Bancroft was born in Philadelphia, Pennsylvania, in 1882. He attended Tomes Institute in Port Deposit, Maryland.

==Maritime work==
After working on merchant marine vessels at age 14, Bancroft was an apprentice on and later served on and West Indies. Additionally, during the Battle of Manila Bay (1898), he was a gunner on . During his days in the Navy, he staged plays aboard ship.

In 1900, he swam underneath the hull of the battleship to check the extent of the damage after it struck a rock off the coast of China. For this, he was appointed to the United States Naval Academy, but found it too restrictive for his tastes and left to pursue a theatrical career.

== Acting career ==
In 1901, Bancroft began acting in earnest, as he toured in plays and had juvenile leads in musical comedies. In vaudeville, he did blackface routines and impersonated celebrities. His Broadway credits include the musical comedies Cinders (1923, as Great Scott) and The Rise of Rosie O'Reilly (1923).

One of his early films was The Journey's End (1921).
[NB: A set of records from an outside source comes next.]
/-- WAKE_TONE_DETECT (R50 to R52): recorded and counted in LINE-ONLY and RUN; relayed in PARKED and DOZE. -/
def wakeTone (n : Node) (p : Nat) : Node :=
  let first (n : Node) : Node :=
    if gf n R.LP_WAKESTAT F.LP_WAKESTAT_FVALID = 1 then n
    else sf (sf n R.LP_WAKESTAT F.LP_WAKESTAT_FIRST p) R.LP_WAKESTAT F.LP_WAKESTAT_FVALID 1
  if !bitOf (gf n R.LP_WAKECFG F.LP_WAKECFG_DETEN) p || powerState n = 0 then n
  else if lineOn n then portEvent (count (first n) (R.LP_CNT p 7)) p F.LP_PORTEVT_WAKEDET
  else if n.line.blanking then n
  else
    let n := first { n with line := { n.line with blanking := true } }
    let qs := which 4 (fun q => q != p && bitOf (gf n R.LP_WAKECFG F.LP_WAKECFG_RELAY) q)
    let n := qs.foldl (fun n q => emit n (.wakeTone q)) n
    let n := if qs.isEmpty then n else sf n R.LP_WAKESTAT F.LP_WAKESTAT_RELAYED 1
    wakeNode n 4

/-- WAKE_TONE_DETECT (R50). -/
def execWakeToneDetect (p : Fin 4) (s : State) : Host.Outcome State Fault Refusal := onNode s (fun n => wakeTone n p.val)

/-- WAKE_PATTERN_MATCH (R371, R372): frames received in DOZE in one clock, by MAC; the lowest pattern index, then the
lowest MAC, is latched. -/
def wakePattern (n : Node) (frames : List (Nat × List Byte)) : Node :=
  if powerState n ≠ 2 || n.pw.unbooted then n
  else
    let hits := (List.range 16).flatMap (fun i =>
      (List.range 6).filterMap (fun m => if frames.any (fun f => f.1 == m && patternMatches n m i f.2) then some (m, i) else none))
    match hits with
    | [] => n
    | (m, i) :: _ =>
      let n := sf (sf n R.EM_WAKESTAT F.EM_WAKESTAT_MAC m) R.EM_WAKESTAT F.EM_WAKESTAT_PAT i
      let n := wakeNode (sf n R.EM_WAKESTAT F.EM_WAKESTAT_VALID 1) 8
      sf n R.EM_EVT F.EM_EVT_WAKE 1

/-- WAKE_PATTERN_MATCH (R372). -/
def execWakePatternMatch (frames : List (Fin 6 × List Byte)) (s : State) : Host.Outcome State Fault Refusal :=
  onNode s (fun n => wakePattern n (frames.map (fun f => (f.1.val, f.2))))

/-- DOMUS: 0 is treated as 1. -/
def domus (n : Node) : Nat := max 1 (gf n R.CB_WAKECFG F.CB_WAKECFG_DOMUS)

/-- CAN_DOMINANT_WAKE (R390, R391): CAN_RX_c has been dominant for `us` µs. -/
def execCanDominantWake (c : Fin 4) (us : BitVec 8) (s : State) : Host.Outcome State Fault Refusal :=
  onNode s (fun n =>
    if !bitOf (gf n R.CB_WAKECFG F.CB_WAKECFG_WEDGE) c.val || us.toNat < domus n || powerState n = 0 then n
    else if asleep n then wakeNode n 5
    else canLeaveSleep n c.val)

/-- CAN_WAKE_FRAME (R391): frames with a good CRC received in DOZE in one CAN clock, by controller. -/
def wakeCanFrame (n : Node) (frames : List (Nat × CanFrame)) : Node :=
  if powerState n ≠ 2 || n.pw.unbooted then n
  else
    let hits := (List.range 4).flatMap (fun c =>
      (List.range 4).filterMap (fun i => if frames.any (fun f => f.1 == c && wakeFilterMatches n c f.2 i) then some (c, i) else none))
    match hits with
    | [] => n
    | (c, i) :: _ =>
      let n := sf (sf n R.CB_WAKESTAT F.CB_WAKESTAT_CTRL c) R.CB_WAKESTAT F.CB_WAKESTAT_FILT i
      wakeNode (sf n R.CB_WAKESTAT F.CB_WAKESTAT_VALID 1) 9

/-- CAN_WAKE_FRAME (R391). -/
def execCanWakeFrame (frames : List (Fin 4 × CanFrame)) (s : State) : Host.Outcome State Fault Refusal :=
  onNode s (fun n => wakeCanFrame n (frames.map (fun f => (f.1.val, f.2))))

/-! ### Resets (R400 to R402, R416, R464) -/

/-- Times of WATCHDOG resets within the last 60 s of slow-counter ticks. -/
def recentResets (n : Node) : List Nat := n.pw.wdTimes.filter (fun t => n.pw.slow.toNat < t + 60 * 32768)

/-- WDCNT follows the resets of the last 60 s. -/
def showResets (n : Node) : Node :=
  let l := recentResets n
  sf (withPw n (fun p => { p with wdTimes := l })) R.PW_RSTSTAT F.PW_RSTSTAT_WDCNT (min 3 l.length)

/-- The slow counter has run on by some ticks; an armed alarm it reaches in LINE-ONLY or RUN disarms itself. -/
def slowRuns (n : Node) (ticks : Nat) : Node :=
  let t := n.pw.slow.toNat
  let hit := gf n R.PW_WAKECFG F.PW_WAKECFG_ALMEN == 1 && decide (t < alarmAt n) && decide (alarmAt n ≤ t + ticks) && !asleep n
  let n := if hit then sf n R.PW_WAKECFG F.PW_WAKECFG_ALMEN 0 else n
  if powerState n = 0 then n else withPw n (fun p => { p with slow := p.slow + BitVec.ofNat 48 ticks })

/-- WDTIME: lower values are treated as 16. -/
def wdTime (n : Node) : Nat := max 16 (gf n R.PW_WDCFG F.PW_WDCFG_WDTIME)

/-- A WATCHDOG reset (R401): the third within 60 s stops further ones. -/
def watchdog (n : Node) (ticks : Nat) : Node :=
  let n := slowRuns n ticks
  if !lineOn n || gf n R.PW_WDCFG F.PW_WDCFG_EN = 0 || cxAlive n || n.pw.beatLost < wdTime n
      || gf n R.PW_RSTSTAT F.PW_RSTSTAT_WDSTOP = 1 then n
  else
    let n := withPw n (fun p => { p with wdTimes := p.slow.toNat :: p.wdTimes })
    let n := showResets (nodeReset n 5)
    if 3 ≤ n.pw.wdTimes.length then sf n R.PW_RSTSTAT F.PW_RSTSTAT_WDSTOP 1 else n

/-- WATCHDOG_EXPIRY (R401); `ticks`: slow-counter ticks since the boundary before. -/
def execWatchdogExpiry (ticks : BitVec 16) (s : State) : Host.Outcome State Fault Refusal :=
  onNode s (fun n => watchdog n ticks.toNat)

/-- ISLAND_RESET (R416): the island supply rises, after a loss or for the first time. -/
def islandReset (n : Node) : Node :=
  let n := nodeReset n 0
  let n := sfIslandReset { n with regs := n.regs.filter (fun e => !islandReg e.1 && e.1 / 0x100000 != 14), ls := {}, line := {} }
  withPw (sf n R.PW_RSTSTAT F.PW_RSTSTAT_BKLOST 1) (fun _ => { unbooted := true, resetKind := 0 })

/-- ISLAND_RESET (R416). -/
def execIslandReset (s : State) : Host.Outcome State Fault Refusal := onNode s islandReset

/-- ISLAND_SUPPLY_LOSS (R416): the node is OFF. -/
def islandLoss (n : Node) : Node := sf (islandReset n) R.PW_STAT F.PW_STAT_STATE 0

/-- ISLAND_SUPPLY_LOSS (R416). -/
def execIslandSupplyLoss (s : State) : Host.Outcome State Fault Refusal := onNode s islandLoss

/-- A reset from a cause that OFF does not know. -/
def resetOn (n : Node) (kind : Nat) : Node := if powerState n = 0 then n else nodeReset n kind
Bancroft's first starring role was in The Pony Express (1925), and the next year he played an important supporting role in a cast including Wallace Beery, Charles Farrell and Esther Ralston in the period naval widescreen epic Old Ironsides (1926). He then had his finest period as a lead actor, starring in four Paramount productions directed by Josef von Sternberg: Underworld (1927), The Drag Net (1928), The Docks of New York (1928) and Thunderbolt (1929); the latter earning him a nomination for the Academy Award for Best Actor. He played the title role in The Wolf of Wall Street (1929, released just prior to the Wall Street Crash), appeared in Paramount's all-star revue Paramount on Parade (1930) and starred in Rowland Brown's Blood Money (1933), condemned by the censors because they feared the film would "incite law-abiding citizens to crime."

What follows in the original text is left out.